Орынбек Коксебек

Свидетельство из нашей книги «100 свидетельств о лагерях»

Я этнический казах, родился в 1980 году в селе Мойынтал (莫音塔勒村), Тарбагатай (Тачэн塔城), Восточный Туркестан. В 2004 году я переехал в Казахстан, а через год получил казахстанское гражданство. Когда я вернулся в Восточный Туркестан в ноябре 2017 года, меня обвинили в измене за наличие казахстанского гражданства, так как китайский режим не признает двойное гражданство. Сначала меня поместили под домашний арест на два месяца, а затем перевели в лагерь для интернированных. Я был заключен на шесть месяцев, в течение которых меня перемещали между двумя лагерями. После моего освобождения я вернулся в Казахстан 12 апреля 2018 года.

22 ноября 2017 года я снова поехал в Восточный Туркестан, так как мои родственники все еще жили в Тарбагатайском районе, в том числе мой брат. На пограничном посту, когда я показал китайскому офицеру свой казахстанский паспорт для обычной проверки, они изъяли мой паспорт и спросили, где мой китайский паспорт. Я сказал, что у меня его нет, так как я был/являюсь гражданином Казахстана. Они сделали мою фотографию и сказали, что у меня есть двойное гражданство, что, по их словам, является преступлением. Они сообщили, что в системе нет записи об отказе китайского гражданства.

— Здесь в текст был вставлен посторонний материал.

/-- HOLD_FREE with ALL at a holder frees all it holds, which makes it none, and is answered with HOLD_EMPTY; CLOSE ends what has not begun and,
once nothing of the request runs, frees everything of it, with HOLD_EMPTY of an owner or holder; TOKEN_RESULT with OK of a request that is
not casing ends the samples that wait for it. -/
def Obligations.HolderAndCloseRows : Prop :=
  (∀ s m c, AtChip s false m → s.loc m.handle = some c → c.st = .holder → m.flags % 2 = 1 →
    exec (.holdFree m) s = .next (run (acts [fromHome m, freeHeld c.held, modLoc m.handle (fun c => { c with held := [], st := .none }),
      sendMsg m.sender .holdEmpty { handle := m.handle, epoch := m.epoch, sender := s.chipId }]) s)) ∧
  (∀ s m, AtChip s false m → s.loc m.handle = none → m.flags % 2 = 1 →
    exec (.holdFree m) s = .next (run (sendMsg m.sender .holdEmpty { handle := m.handle, epoch := m.epoch, sender := s.chipId }) s)) ∧
  (∀ s m c, AtChip s false m → s.loc m.handle = some c →
    exec (.close m) s = .next (run (acts [fromHome m, modLoc m.handle (fun c => { c with closing := true }),
      each (s.body.jobs.jobs.filter fun e => e.2.d.handle == m.handle && ofRequest e.2.d.op) (fun e => closeJob e.1 e.2), unitEnded m.handle]) s)) ∧
  (∀ s h c, s.loc h = some c → unitRuns s h = false → c.closing = true → run (unitEnded h) s = run (finishClose h) s) ∧
  (∀ s m c e, AtChip s true m → s.loc m.handle = some c → c.st = .owner e → m.status = St.ok →
    exec (.tokenResult m) s = .next (run (acts [fromHome m, tokenResult m]) s))

/-- A far read whose data are corrected and whose CRC is right puts the page into its near frame and wakes what waits; a first error is read
once more; a second, or a wrong CRC, maps the region out and gives the page up or takes the state mirror's copy; data of a read that is void
are discarded. A backup read goes to the state mirror's copy; the oldest read without a frame is tried again; the hold of a frame ends; a
first pass that has room builds its basis. -/
def Obligations.PageReadsTakeEffect : Prop :=
  (∀ s n tag r fk d f, Takes s (.farReadDone tag true n) → tget s.body.pages.reads tag = some r → refChip r.src = s.chipId → refTier r.src ≤ 1 → r.void = false →
    s.resolve r.src = some fk → keyTier fk ≠ 0 → s.frame r.dst = some d → s.frame fk = some f → f.hdr.payloadCrc = pageCrc s fk f.hdr.storedLen →
    exec (.farReadDone tag true n) s = .next (run (acts [wonRead tag r, promote fk r.dst d.kind, afterLand n]) s)) ∧
  (∀ s n tag r fk d f, Takes s (.farReadDone tag false n) → tget s.body.pages.reads tag = some r → refChip r.src = s.chipId → refTier r.src ≤ 1 → r.void = false →
    s.resolve r.src = some fk → keyTier fk ≠ 0 → s.frame r.dst = some d → s.frame fk = some f → r.retried = false →
    exec (.farReadDone tag false n) s = .next (run (acts [stallSync n, onPages (fun p => { p with reads := tmod p.reads tag fun x => { x with retried := true } }),
      stallSync 0]) s)) ∧
  (∀ s n tag r fk d f, Takes s (.farReadDone tag false n) → tget s.body.pages.reads tag = some r → refChip r.src = s.chipId → refTier r.src ≤ 1 → r.void = false →
    s.resolve r.src = some fk → keyTier fk ≠ 0 → s.frame r.dst = some d → s.frame fk = some f → r.retried = true →
    exec (.farReadDone tag false n) s = .next (run (acts [stallSync n, farUe fk, readFailed tag, stallSync 0]) s)) ∧
  (∀ s n tag r g, Takes s (.farReadDone tag g n) → tget s.body.pages.reads tag = some r → refChip r.src = s.chipId → refTier r.src ≤ 1 → r.void = true →
    exec (.farReadDone tag g n) s = .next (run (acts [count Reg.RQT_BACKUP_DISCARD 1, dropRead tag]) s)) ∧
  (∀ s tag r ref, Takes s (.backupReadTimer tag) → tget s.body.pages.reads tag = some r → mirrorCopyOf s r.handle r.layer r.index = some ref →
    r.backup = false → r.void = false → (∀ e ∈ s.body.pages.reads, e.1 ≠ tag → e.2.dst ≠ r.dst) →
    exec (.backupReadTimer tag) s = .next (run (acts [newRead { r with src := ref, backup := true, tracked := false, retried := false, issued := s.body.tick },
      count Reg.RQT_BACKUP 1, sendFetch ref]) s)) ∧
  (∀ s h l i rest c r, Takes s .prefetchRetry → s.body.pages.retry = (h, l, i) :: rest → s.loc h = some c → (c.layer l).pages[i]? = some r →
    exec .prefetchRetry s = .next (run (if (c.fetch.map (·.running)).getD false && fetchWants s c r then fetchPage h l i
      else prefetchPage h l i c.tenant (pageKind c.phase) r) (run (onPages fun p => { p with retry := rest }) s))) ∧
  (∀ s k f, Takes s (.copydownHoldExpiry k) → s.frame k = some f →
    ∃ t, exec (.copydownHoldExpiry k) s = .next t ∧ t.frame k = some { f with holdUntil := 0 } ∧ t.mem = s.mem ∧ t.regs = s.regs) ∧
  (∀ s h l c m a, Takes s (.firstPassComplete h l) → (h, l) ∈ s.body.pages.passes → s.loc h = some c → s.locModel c = some m → makeBasis s h l c m = some a →
    exec (.firstPassComplete h l) s = .next (run (acts [a, passOver h l, drawFree, count Reg.TRC_BASES_BUILT 1, modLayer h l (fun y => { y with lrRejects := 0 }),
      addBases h l, settleWaiting h l]) s))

Изначально я жил в доме у своего кузена, и в это время меня за мной постоянно следили и спрашивали, чем я занимаюсь. Посещение других членов семьи или участие в религиозных действиях было запрещено. Я фактически находился под домашним арестом в течение двух месяцев. Позже мне разрешили поехать в свой родной город, где я остался у родственников. Мой родной город сильно изменился, и мои собственные родственники боялись со мной разговаривать, опасаясь последствий со стороны режима. 2017 год был совершенно не похож на предыдущий. Каждый день местные власти проверяли, где я нахожусь. Мне сказали, что я не могу покинуть Восточный Туркестан, пока не получу доказательство отказа от китайского гражданства, которое мне скоро должны были выдать.

Однажды они попросили меня подписать документ, в котором говорилось, что они официально аннулируют мое китайское гражданство, и что я могу вернуться в Казахстан. Поэтому я подписал документ. Они заставили меня признать, что я предатель. Меня допрашивали и задавали вопросы, например, почему я поехал в Казахстан, почему я получил казахское гражданство и почему я вернулся в Восточный Туркестан.

Через несколько недель, 15 декабря 2017 года, ко мне пришел этнический казах, допросивший меня на границе, в сопровождении трех других офицеров-ханьцев. Они сказали, что мои документы в порядке, и что они отвезут меня к казахстанской границе. Но перед этим мне нужно было пройти медицинский осмотр.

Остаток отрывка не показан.